/-- Between draw states with an open session nothing but FAST is at stake. -/
theorem Agrees.with_open_draw (h : Agrees x) {d : DrawState} (hx : drawOpen x.draw = true) (hd : drawOpen d = true)
    (hfast : x.stage ≠ .fast ∨ d = .flowing) : Agrees { x with draw := d } := by
  have hunbound := h.unbound_of_current (h.current_of_open hx)
  refine ⟨?_, claimAgrees_open h.claim hx hd, h.bound, h.single, ?_, h.halt, fun hstage => ?_⟩
  · rw [h.parts, partsOf_open hx, partsOf_open hd]
  · exact waitAgrees_of_working h.wait (by rintro hi; rw [hi] at hx; cases hx) (by rintro hi; rw [hi] at hx; cases hx) d
  · obtain hnot | rfl := hfast
    · exact absurd hstage hnot
    · obtain ⟨hclear, hstation, -⟩ := h.fast hstage
      exact ⟨hclear, hstation, .inl ⟨rfl, hunbound⟩⟩

/-- Between states of a bound follower nothing but FAST is at stake. -/
theorem Agrees.with_follower (h : Agrees x) {g : FollowerState} (hx : x.follower ≠ .unbound) (hg : g ≠ .unbound)
    (hfast : x.stage ≠ .fast ∨ g = .fRun ∨ g = .fTrim) : Agrees { x with follower := g } := by
  refine ⟨h.parts, h.claim, ⟨fun hu => absurd hu hg, fun hb => absurd (h.bound.2 hb) hx⟩, fun _ => h.single hx, h.wait,
    h.halt, fun hstage => ?_⟩
  obtain hnot | hg := hfast
  · exact absurd hstage hnot
  · obtain ⟨hclear, hstation, -⟩ := h.fast hstage
    exact ⟨hclear, hstation, .inr hg⟩

end

/-! ### Operations that leave the shape -/

section
variable {s t : State} {bs : List Block}

/-- The blocks that no part of the shape is read from. -/
theorem shapeOf_of_only (h : OnlyChanges bs s t)
    (hb : .station ∉ bs ∧ .draw ∉ bs ∧ .valve ∉ bs ∧ .claims ∉ bs ∧ .blend ∉ bs ∧ .handler ∉ bs := by decide) :
    shapeOf t = shapeOf s := by
  obtain ⟨hstation, hdraw, hvalve, hclaims, hblend, hhandler⟩ := hb
  have hstation : t.station = s.station := h.get .station hstation
  have hdraw : t.draw = s.draw := h.get .draw hdraw
  have hvalve : t.valve = s.valve := h.get .valve hvalve
  have hclaims : t.claims = s.claims := h.get .claims hclaims
  have hblend : t.blend = s.blend := h.get .blend hblend
  have hhandler : t.handler = s.handler := h.get .handler hhandler
  simp only [shapeOf, hstation, hdraw, hvalve, hclaims, hblend, hhandler]

@[simp] theorem shapeOf_sendFrame (w : Sender) (f : Frame) (s : State) : shapeOf (sendFrame w f s) = shapeOf s :=
  shapeOf_of_only (sendFrame_only w f s)

@[simp] theorem shapeOf_handWork (w : Work) (s : State) : shapeOf (handWork w s) = shapeOf s :=
  shapeOf_of_only (handWork_only w s)

@[simp] theorem shapeOf_queueStat (s : State) : shapeOf (queueStat s) = shapeOf s := shapeOf_of_only (queueStat_only s)

theorem shapeOf_announce (f : State → State) (s : State) : shapeOf (announce f s) = shapeOf (f s) :=
  shapeOf_of_only (announce_only_port f s)

@[simp] theorem shapeOf_passTo (due : Nat) (s : State) : shapeOf (passTo due s) = shapeOf s := rfl
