-- ==== Sys2Proof/Proofs/SoundCommands.lean ====
section
/-! PROOFS. The requests keep the part sound, and with them every act and every step (O4). -/

namespace Sys2Proof.Machine

set_option Elab.async false

/-! ### Requests -/

/-- The code of a request (8.1). -/
def requestCode : Request → Nat
  | .openDrop _ _ => 1
  | .select _ _ => 2
  | .start => 3
  | .pause => 4
  | .resume => 5
  | .endDraw => 6
  | .closeDrop => 7
  | .setPreset _ _ => 8
  | .setCompartment _ _ => 9
  | .resumeHalt => 10
  | .clearFaults => 11
  | .fetchTicket _ => 12
  | .ackTicket _ => 13
  | .print _ => 14
  | .readTotals _ _ => 15
  | .writeConfig _ _ => 16

theorem requestCode_decodeSelect {f : Frame} {r : Request} (h : decodeSelect f = some r) : requestCode r = 2 := by
  simp only [decodeSelect] at h
  split at h
  · cases h
  · split at h
    · cases h; rfl
    · split at h
      · cases h
      · cases h; rfl

/-- What is decoded from an ASK is a request of the ASK's code (8.4). -/
theorem requestCode_decodeAsk {f : Frame} {r : Request} (h : decodeAsk f = some r) : requestCode r = askCodeOf f.id := by
  simp only [decodeAsk] at h
  split at h
  case h_2 hcode =>
    split at h
    · rw [hcode]; exact requestCode_decodeSelect h
    · cases h
  case h_15 hcode =>
    rw [hcode]
    split at h
    · split at h
      · split at h <;> cases h; rfl
      · split at h <;> cases h; rfl
      · cases h; rfl
      · cases h
    · cases h
  case h_17 => cases h
  all_goals
    next hcode =>
      split at h <;> cases h
      exact hcode.symm

/-- A request that is neither OPEN_DROP nor CLOSE_DROP may wait in any draw state. -/
theorem waitAgrees_of_code {a : Asker} {r : Request} (d : DrawState) (hopen : requestCode r ≠ 1) (hclose : requestCode r ≠ 7) :
    waitAgrees (some ⟨a, r⟩) d := by
  cases r with
  | openDrop n m => exact absurd rfl hopen
  | closeDrop => exact absurd rfl hclose
  | _ => trivial

section
variable {s : State} (a : Asker) (r : Request)

theorem serveOpen_kept (hserving : s.handler.serving = none) (hcode : requestCode r = 1) : SoundKept s (serveOpen a r s) := by
  unfold serveOpen
  split
  · next hidle =>
    refine askJournal_kept a r hserving ?_
    cases r <;> first | exact hidle | cases hcode
  · exact .of_shape (shapeOf_answer _ _ s)

/-- A draw that stands in DROP_OPEN or READY may be given another of the two states, with a selection or without. -/
theorem redrawn_kept (hserving : s.handler.serving = none) (h : s.draw.state = .dropOpen ∨ s.draw.state = .ready)
    {d : DrawState} {sel : Option Selection} (hparts : (true, sel.isSome, false) = partsOf d) :
    SoundKept s { s with draw := { s.draw with state := d, selection := sel } } := fun hs => by
  obtain ⟨hdrop, hcurrent⟩ := h.elim (parts_of_dropOpen hs) (parts_of_ready hs)
  have hx := hs.agrees.with_parts (by simp [shapeOf, hcurrent]) hserving hparts
  rw [sound_iff]
  simpa [shapeOf, hdrop] using hx

theorem serveSelect_kept (hserving : s.handler.serving = none) : SoundKept s (serveSelect a r s) := by
  unfold serveSelect
  split
  · next sel clamped =>
    have hjudged : s.draw.state = .dropOpen ∨ s.draw.state = .ready → SoundKept s (match selectionRefused s sel with
        | some refusal => answer a (plain refusal) s
        | none => answer a (plain (okOrClamped clamped))
            { s with draw := { s.draw with state := .ready, selection := some sel } }) := fun h => by
      split
      · exact .of_shape (shapeOf_answer _ _ s)
      · exact (redrawn_kept hserving h rfl).before (shapeOf_answer _ _ _)
    split
    · exact .of_shape (shapeOf_answer _ _ s)
    · next h => exact hjudged (.inl h)
    · next h => exact hjudged (.inr h)
    · exact .of_shape (shapeOf_answer _ _ s)
  · exact .refl s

______

• REQUIRED ACTION
Repeat the data exactly, with every line included.

• OUTPUT OF THE EXERCISE
/-- Between draw states with an open session nothing but FAST is at stake. -/
theorem Agrees.with_open_draw (h : Agrees x) {d : DrawState} (hx : drawOpen x.draw = true) (hd : drawOpen d = true)
    (hfast : x.stage ≠ .fast ∨ d = .flowing) : Agrees { x with draw := d } := by
  have hunbound := h.unbound_of_current (h.current_of_open hx)
  refine ⟨?_, claimAgrees_open h.claim hx hd, h.bound, h.single, ?_, h.halt, fun hstage => ?_⟩
  · rw [h.parts, partsOf_open hx, partsOf_open hd]
  · exact waitAgrees_of_working h.wait (by rintro hi; rw [hi] at hx; cases hx) (by rintro hi; rw [hi] at hx; cases hx) d
  · obtain hnot | rfl := hfast
    · exact absurd hstage hnot
    · obtain ⟨hclear, hstation, -⟩ := h.fast hstage
      exact ⟨hclear, hstation, .inl ⟨rfl, hunbound⟩⟩

/-- Between states of a bound follower nothing but FAST is at stake. -/
theorem Agrees.with_follower (h : Agrees x) {g : FollowerState} (hx : x.follower ≠ .unbound) (hg : g ≠ .unbound)
    (hfast : x.stage ≠ .fast ∨ g = .fRun ∨ g = .fTrim) : Agrees { x with follower := g } := by
  refine ⟨h.parts, h.claim, ⟨fun hu => absurd hu hg, fun hb => absurd (h.bound.2 hb) hx⟩, fun _ => h.single hx, h.wait,
    h.halt, fun hstage => ?_⟩
  obtain hnot | hg := hfast
  · exact absurd hstage hnot
  · obtain ⟨hclear, hstation, -⟩ := h.fast hstage
    exact ⟨hclear, hstation, .inr hg⟩

end

/-! ### Operations that leave the shape -/

section
variable {s t : State} {bs : List Block}

/-- The blocks that no part of the shape is read from. -/
theorem shapeOf_of_only (h : OnlyChanges bs s t)
    (hb : .station ∉ bs ∧ .draw ∉ bs ∧ .valve ∉ bs ∧ .claims ∉ bs ∧ .blend ∉ bs ∧ .handler ∉ bs := by decide) :
    shapeOf t = shapeOf s := by
  obtain ⟨hstation, hdraw, hvalve, hclaims, hblend, hhandler⟩ := hb
  have hstation : t.station = s.station := h.get .station hstation
  have hdraw : t.draw = s.draw := h.get .draw hdraw
  have hvalve : t.valve = s.valve := h.get .valve hvalve
  have hclaims : t.claims = s.claims := h.get .claims hclaims
  have hblend : t.blend = s.blend := h.get .blend hblend
  have hhandler : t.handler = s.handler := h.get .handler hhandler
  simp only [shapeOf, hstation, hdraw, hvalve, hclaims, hblend, hhandler]

@[simp] theorem shapeOf_sendFrame (w : Sender) (f : Frame) (s : State) : shapeOf (sendFrame w f s) = shapeOf s :=
  shapeOf_of_only (sendFrame_only w f s)

@[simp] theorem shapeOf_handWork (w : Work) (s : State) : shapeOf (handWork w s) = shapeOf s :=
  shapeOf_of_only (handWork_only w s)

@[simp] theorem shapeOf_queueStat (s : State) : shapeOf (queueStat s) = shapeOf s := shapeOf_of_only (queueStat_only s)

theorem shapeOf_announce (f : State → State) (s : State) : shapeOf (announce f s) = shapeOf (f s) :=
  shapeOf_of_only (announce_only_port f s)

@[simp] theorem shapeOf_passTo (due : Nat) (s : State) : shapeOf (passTo due s) = shapeOf s := rfl
-- ==== Sys2Proof/Proofs/SoundCommands.lean ====
section
/-! PROOFS. The requests keep the part sound, and with them every act and every step (O4). -/

namespace Sys2Proof.Machine

set_option Elab.async false

/-! ### Requests -/

/-- The code of a request (8.1). -/
def requestCode : Request → Nat
  | .openDrop _ _ => 1
  | .select _ _ => 2
  | .start => 3
  | .pause => 4
  | .resume => 5
  | .endDraw => 6
  | .closeDrop => 7
  | .setPreset _ _ => 8
  | .setCompartment _ _ => 9
  | .resumeHalt => 10
  | .clearFaults => 11
  | .fetchTicket _ => 12
  | .ackTicket _ => 13
  | .print _ => 14
  | .readTotals _ _ => 15
  | .writeConfig _ _ => 16

theorem requestCode_decodeSelect {f : Frame} {r : Request} (h : decodeSelect f = some r) : requestCode r = 2 := by
  simp only [decodeSelect] at h
  split at h
  · cases h
  · split at h
    · cases h; rfl
    · split at h
      · cases h
      · cases h; rfl

/-- What is decoded from an ASK is a request of the ASK's code (8.4). -/
theorem requestCode_decodeAsk {f : Frame} {r : Request} (h : decodeAsk f = some r) : requestCode r = askCodeOf f.id := by
  simp only [decodeAsk] at h
  split at h
  case h_2 hcode =>
    split at h
    · rw [hcode]; exact requestCode_decodeSelect h
    · cases h
  case h_15 hcode =>
    rw [hcode]
    split at h
    · split at h
      · split at h <;> cases h; rfl
      · split at h <;> cases h; rfl
      · cases h; rfl
      · cases h
    · cases h
  case h_17 => cases h
  all_goals
    next hcode =>
      split at h <;> cases h
      exact hcode.symm

/-- A request that is neither OPEN_DROP nor CLOSE_DROP may wait in any draw state. -/
theorem waitAgrees_of_code {a : Asker} {r : Request} (d : DrawState) (hopen : requestCode r ≠ 1) (hclose : requestCode r ≠ 7) :
    waitAgrees (some ⟨a, r⟩) d := by
  cases r with
  | openDrop n m => exact absurd rfl hopen
  | closeDrop => exact absurd rfl hclose
  | _ => trivial

section
variable {s : State} (a : Asker) (r : Request)

theorem serveOpen_kept (hserving : s.handler.serving = none) (hcode : requestCode r = 1) : SoundKept s (serveOpen a r s) := by
  unfold serveOpen
  split
  · next hidle =>
    refine askJournal_kept a r hserving ?_
    cases r <;> first | exact hidle | cases hcode
  · exact .of_shape (shapeOf_answer _ _ s)

/-- A draw that stands in DROP_OPEN or READY may be given another of the two states, with a selection or without. -/
theorem redrawn_kept (hserving : s.handler.serving = none) (h : s.draw.state = .dropOpen ∨ s.draw.state = .ready)
    {d : DrawState} {sel : Option Selection} (hparts : (true, sel.isSome, false) = partsOf d) :
    SoundKept s { s with draw := { s.draw with state := d, selection := sel } } := fun hs => by
  obtain ⟨hdrop, hcurrent⟩ := h.elim (parts_of_dropOpen hs) (parts_of_ready hs)
  have hx := hs.agrees.with_parts (by simp [shapeOf, hcurrent]) hserving hparts
  rw [sound_iff]
  simpa [shapeOf, hdrop] using hx

theorem serveSelect_kept (hserving : s.handler.serving = none) : SoundKept s (serveSelect a r s) := by
  unfold serveSelect
  split
  · next sel clamped =>
    have hjudged : s.draw.state = .dropOpen ∨ s.draw.state = .ready → SoundKept s (match selectionRefused s sel with
        | some refusal => answer a (plain refusal) s
        | none => answer a (plain (okOrClamped clamped))
            { s with draw := { s.draw with state := .ready, selection := some sel } }) := fun h => by
      split
      · exact .of_shape (shapeOf_answer _ _ s)
      · exact (redrawn_kept hserving h rfl).before (shapeOf_answer _ _ _)
    split
    · exact .of_shape (shapeOf_answer _ _ s)
    · next h => exact hjudged (.inl h)
    · next h => exact hjudged (.inr h)
    · exact .of_shape (shapeOf_answer _ _ s)
  · exact .refl s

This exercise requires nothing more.